*TO DO*.
What is needed is a copy of each line in the listing below that contains "unfold".

*EXTRACTED RECORDS*.
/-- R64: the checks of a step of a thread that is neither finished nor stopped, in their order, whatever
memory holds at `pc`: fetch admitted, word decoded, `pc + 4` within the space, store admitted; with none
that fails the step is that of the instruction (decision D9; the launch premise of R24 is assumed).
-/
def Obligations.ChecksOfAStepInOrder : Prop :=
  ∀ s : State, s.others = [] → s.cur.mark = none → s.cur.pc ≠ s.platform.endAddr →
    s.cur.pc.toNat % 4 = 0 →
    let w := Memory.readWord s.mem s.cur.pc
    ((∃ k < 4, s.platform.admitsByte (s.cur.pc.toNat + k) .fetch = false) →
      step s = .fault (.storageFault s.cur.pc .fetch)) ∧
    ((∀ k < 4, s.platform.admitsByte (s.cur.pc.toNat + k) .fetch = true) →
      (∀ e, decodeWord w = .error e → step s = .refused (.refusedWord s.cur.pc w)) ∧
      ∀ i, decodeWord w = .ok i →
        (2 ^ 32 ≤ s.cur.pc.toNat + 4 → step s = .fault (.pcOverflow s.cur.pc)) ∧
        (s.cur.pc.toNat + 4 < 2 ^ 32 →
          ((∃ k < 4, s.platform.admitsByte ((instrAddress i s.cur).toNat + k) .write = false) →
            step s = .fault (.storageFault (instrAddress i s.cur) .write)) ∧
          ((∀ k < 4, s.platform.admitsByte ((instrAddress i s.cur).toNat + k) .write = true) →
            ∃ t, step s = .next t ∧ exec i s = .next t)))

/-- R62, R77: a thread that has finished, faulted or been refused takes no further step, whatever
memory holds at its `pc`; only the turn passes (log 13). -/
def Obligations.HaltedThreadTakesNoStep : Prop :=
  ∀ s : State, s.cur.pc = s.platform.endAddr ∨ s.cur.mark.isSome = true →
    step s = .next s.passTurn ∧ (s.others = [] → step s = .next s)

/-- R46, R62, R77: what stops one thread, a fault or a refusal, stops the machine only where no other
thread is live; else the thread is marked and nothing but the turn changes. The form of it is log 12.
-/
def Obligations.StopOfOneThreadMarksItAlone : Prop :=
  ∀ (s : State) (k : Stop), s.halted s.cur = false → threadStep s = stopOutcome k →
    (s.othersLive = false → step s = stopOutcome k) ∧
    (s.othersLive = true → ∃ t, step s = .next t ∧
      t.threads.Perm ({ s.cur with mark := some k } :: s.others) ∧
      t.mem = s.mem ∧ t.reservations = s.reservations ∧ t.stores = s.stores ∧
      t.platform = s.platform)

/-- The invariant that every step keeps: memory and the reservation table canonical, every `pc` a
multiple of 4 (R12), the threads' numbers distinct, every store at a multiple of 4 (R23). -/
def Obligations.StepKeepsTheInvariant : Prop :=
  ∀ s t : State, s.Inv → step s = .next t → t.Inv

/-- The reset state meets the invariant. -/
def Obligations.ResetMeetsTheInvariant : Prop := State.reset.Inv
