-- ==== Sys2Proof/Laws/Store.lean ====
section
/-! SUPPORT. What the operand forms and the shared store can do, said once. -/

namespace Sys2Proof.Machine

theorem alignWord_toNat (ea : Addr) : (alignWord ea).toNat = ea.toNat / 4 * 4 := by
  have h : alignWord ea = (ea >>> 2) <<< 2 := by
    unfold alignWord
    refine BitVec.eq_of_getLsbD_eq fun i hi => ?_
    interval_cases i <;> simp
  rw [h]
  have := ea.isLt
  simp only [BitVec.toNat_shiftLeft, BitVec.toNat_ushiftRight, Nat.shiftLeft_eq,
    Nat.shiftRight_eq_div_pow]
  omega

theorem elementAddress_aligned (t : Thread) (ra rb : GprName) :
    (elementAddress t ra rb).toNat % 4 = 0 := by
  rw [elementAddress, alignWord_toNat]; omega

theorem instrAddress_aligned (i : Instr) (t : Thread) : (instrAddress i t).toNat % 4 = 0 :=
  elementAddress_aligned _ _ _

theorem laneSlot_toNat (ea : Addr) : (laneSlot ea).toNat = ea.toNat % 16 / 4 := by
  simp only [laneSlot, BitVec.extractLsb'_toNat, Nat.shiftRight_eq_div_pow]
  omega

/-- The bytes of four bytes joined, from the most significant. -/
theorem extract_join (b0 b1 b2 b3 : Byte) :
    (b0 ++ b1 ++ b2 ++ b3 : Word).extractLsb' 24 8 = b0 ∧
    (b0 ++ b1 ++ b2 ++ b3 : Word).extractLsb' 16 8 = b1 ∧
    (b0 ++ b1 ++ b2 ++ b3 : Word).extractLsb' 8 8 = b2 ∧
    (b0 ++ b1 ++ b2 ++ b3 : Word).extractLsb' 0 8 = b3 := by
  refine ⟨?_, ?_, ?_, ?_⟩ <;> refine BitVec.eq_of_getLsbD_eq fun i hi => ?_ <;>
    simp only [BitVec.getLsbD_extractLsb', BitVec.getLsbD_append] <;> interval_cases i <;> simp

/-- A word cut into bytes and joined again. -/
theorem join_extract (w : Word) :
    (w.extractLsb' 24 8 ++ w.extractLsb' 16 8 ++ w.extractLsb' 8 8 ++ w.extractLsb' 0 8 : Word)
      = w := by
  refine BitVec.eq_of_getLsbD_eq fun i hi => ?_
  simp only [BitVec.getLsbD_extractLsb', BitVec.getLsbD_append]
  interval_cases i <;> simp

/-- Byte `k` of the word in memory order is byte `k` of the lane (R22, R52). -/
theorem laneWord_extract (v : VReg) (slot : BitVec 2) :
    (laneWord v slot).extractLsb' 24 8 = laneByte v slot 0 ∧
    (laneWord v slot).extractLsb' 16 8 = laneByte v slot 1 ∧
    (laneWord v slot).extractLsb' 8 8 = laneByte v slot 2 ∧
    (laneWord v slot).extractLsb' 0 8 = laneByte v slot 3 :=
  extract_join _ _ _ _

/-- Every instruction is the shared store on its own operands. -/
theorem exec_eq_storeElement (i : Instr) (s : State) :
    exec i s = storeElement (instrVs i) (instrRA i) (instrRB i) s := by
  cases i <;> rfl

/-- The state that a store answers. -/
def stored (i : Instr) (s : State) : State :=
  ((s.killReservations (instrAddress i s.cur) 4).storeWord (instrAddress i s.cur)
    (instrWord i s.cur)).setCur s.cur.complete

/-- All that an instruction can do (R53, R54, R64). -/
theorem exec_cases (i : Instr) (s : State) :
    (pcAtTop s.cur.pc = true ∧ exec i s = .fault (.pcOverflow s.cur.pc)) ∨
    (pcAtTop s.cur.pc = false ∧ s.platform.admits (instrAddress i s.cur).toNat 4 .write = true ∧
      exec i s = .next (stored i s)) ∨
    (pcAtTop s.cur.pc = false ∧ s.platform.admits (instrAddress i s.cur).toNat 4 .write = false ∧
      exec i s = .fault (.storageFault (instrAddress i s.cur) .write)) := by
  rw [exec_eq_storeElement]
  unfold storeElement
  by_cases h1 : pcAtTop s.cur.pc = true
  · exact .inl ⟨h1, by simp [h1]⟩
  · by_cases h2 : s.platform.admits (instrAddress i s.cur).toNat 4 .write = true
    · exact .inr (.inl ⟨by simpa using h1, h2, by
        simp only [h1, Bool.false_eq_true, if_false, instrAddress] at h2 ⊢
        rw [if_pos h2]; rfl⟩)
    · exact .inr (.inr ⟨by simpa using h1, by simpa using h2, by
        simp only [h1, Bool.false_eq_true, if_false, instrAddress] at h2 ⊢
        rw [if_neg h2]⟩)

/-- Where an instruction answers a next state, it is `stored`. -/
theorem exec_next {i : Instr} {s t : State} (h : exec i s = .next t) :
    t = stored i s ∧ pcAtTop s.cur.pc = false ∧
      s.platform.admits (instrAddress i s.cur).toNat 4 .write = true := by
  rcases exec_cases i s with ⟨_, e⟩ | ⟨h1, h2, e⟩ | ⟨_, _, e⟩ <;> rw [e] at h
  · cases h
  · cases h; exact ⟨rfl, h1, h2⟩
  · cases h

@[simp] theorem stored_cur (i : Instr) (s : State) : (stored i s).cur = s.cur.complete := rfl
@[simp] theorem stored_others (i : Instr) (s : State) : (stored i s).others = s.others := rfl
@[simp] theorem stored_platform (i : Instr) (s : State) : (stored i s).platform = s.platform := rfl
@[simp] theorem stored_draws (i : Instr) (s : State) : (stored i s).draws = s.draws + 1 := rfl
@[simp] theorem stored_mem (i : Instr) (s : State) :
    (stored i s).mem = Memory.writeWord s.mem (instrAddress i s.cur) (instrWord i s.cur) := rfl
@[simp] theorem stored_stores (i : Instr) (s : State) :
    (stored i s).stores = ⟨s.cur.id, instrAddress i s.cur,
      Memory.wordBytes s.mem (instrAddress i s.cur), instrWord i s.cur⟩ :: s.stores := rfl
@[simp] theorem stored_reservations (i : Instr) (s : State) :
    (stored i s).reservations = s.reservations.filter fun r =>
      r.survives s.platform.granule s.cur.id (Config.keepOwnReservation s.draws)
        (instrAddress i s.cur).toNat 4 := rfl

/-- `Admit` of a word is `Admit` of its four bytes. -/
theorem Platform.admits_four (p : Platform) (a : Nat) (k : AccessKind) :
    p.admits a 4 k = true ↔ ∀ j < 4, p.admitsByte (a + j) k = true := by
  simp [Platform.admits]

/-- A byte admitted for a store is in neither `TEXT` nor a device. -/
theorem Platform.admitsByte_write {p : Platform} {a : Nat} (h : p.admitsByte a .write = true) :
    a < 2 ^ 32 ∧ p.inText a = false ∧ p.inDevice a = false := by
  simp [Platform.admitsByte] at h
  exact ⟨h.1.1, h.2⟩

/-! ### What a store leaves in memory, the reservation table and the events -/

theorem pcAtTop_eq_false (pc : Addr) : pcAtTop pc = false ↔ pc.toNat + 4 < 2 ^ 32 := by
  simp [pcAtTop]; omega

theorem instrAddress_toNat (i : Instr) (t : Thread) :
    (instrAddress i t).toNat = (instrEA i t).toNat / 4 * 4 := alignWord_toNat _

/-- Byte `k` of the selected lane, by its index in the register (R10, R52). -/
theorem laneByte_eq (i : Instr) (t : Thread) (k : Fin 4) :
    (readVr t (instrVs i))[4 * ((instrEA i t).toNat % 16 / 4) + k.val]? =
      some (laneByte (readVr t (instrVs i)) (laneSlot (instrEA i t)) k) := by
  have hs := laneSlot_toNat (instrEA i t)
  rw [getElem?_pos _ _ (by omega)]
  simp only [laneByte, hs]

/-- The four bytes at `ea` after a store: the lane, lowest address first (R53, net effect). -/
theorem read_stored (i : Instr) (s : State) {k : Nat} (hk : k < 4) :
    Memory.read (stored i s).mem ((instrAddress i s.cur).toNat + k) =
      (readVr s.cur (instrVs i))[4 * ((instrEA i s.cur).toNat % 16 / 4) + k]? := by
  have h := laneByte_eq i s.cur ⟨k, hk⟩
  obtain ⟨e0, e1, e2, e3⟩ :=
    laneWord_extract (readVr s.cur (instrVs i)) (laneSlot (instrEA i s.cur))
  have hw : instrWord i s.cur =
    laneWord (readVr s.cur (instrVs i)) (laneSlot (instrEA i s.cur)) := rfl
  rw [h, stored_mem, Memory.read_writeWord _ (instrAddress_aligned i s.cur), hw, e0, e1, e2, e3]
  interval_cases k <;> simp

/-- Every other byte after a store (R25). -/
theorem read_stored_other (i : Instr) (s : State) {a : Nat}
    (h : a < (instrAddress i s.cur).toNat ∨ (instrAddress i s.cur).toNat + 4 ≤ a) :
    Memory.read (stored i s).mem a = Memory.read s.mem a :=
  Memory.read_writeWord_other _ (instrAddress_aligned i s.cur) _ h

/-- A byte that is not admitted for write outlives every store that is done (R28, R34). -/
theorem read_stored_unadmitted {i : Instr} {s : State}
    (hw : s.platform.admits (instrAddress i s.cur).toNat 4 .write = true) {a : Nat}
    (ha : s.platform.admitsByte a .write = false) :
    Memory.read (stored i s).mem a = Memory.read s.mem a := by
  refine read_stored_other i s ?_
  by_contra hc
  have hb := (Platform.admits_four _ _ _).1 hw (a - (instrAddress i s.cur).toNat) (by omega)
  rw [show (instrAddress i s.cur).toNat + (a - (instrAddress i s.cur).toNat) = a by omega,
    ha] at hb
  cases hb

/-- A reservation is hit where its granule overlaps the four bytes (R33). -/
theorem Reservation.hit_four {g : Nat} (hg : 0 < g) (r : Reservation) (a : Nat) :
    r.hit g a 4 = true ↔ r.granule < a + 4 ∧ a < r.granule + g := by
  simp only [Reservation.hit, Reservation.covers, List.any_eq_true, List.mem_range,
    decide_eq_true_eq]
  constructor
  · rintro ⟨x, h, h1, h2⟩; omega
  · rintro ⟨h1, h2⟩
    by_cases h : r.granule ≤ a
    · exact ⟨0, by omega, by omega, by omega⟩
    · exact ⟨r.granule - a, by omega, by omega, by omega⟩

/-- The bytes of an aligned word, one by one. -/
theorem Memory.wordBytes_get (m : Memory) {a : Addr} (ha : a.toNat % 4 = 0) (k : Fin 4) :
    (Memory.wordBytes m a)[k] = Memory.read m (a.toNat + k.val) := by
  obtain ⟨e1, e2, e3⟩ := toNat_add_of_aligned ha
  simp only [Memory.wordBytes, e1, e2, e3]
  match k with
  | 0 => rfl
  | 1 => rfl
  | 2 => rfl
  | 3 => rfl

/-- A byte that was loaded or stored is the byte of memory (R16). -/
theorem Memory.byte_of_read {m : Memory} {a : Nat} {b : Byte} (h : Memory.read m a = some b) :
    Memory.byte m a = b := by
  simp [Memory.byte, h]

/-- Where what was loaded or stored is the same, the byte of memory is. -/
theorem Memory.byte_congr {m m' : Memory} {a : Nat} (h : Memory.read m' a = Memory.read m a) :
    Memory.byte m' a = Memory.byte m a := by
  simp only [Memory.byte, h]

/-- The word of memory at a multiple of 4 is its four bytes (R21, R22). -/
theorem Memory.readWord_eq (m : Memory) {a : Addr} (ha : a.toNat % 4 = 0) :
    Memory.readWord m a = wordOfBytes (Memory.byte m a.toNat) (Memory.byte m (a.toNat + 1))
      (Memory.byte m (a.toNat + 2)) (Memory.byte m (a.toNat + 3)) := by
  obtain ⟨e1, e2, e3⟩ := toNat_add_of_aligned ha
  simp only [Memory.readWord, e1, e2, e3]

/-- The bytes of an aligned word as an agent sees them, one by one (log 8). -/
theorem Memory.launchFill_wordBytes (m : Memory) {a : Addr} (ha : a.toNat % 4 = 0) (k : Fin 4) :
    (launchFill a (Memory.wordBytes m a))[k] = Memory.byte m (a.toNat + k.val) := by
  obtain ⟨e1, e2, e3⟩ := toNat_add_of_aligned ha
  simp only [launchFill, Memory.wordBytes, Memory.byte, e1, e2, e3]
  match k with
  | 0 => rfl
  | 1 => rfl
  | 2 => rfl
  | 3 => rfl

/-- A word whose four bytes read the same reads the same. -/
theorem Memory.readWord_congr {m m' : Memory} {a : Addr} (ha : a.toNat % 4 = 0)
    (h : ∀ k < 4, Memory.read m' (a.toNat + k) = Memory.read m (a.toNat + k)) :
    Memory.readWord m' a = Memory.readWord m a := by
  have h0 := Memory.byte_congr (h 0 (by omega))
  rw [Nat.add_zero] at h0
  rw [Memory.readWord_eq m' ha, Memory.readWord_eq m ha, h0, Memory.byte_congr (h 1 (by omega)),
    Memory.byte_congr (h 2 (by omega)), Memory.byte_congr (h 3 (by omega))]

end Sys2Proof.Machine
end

*TASK RESULT*.
    unfold alignWord
  unfold storeElement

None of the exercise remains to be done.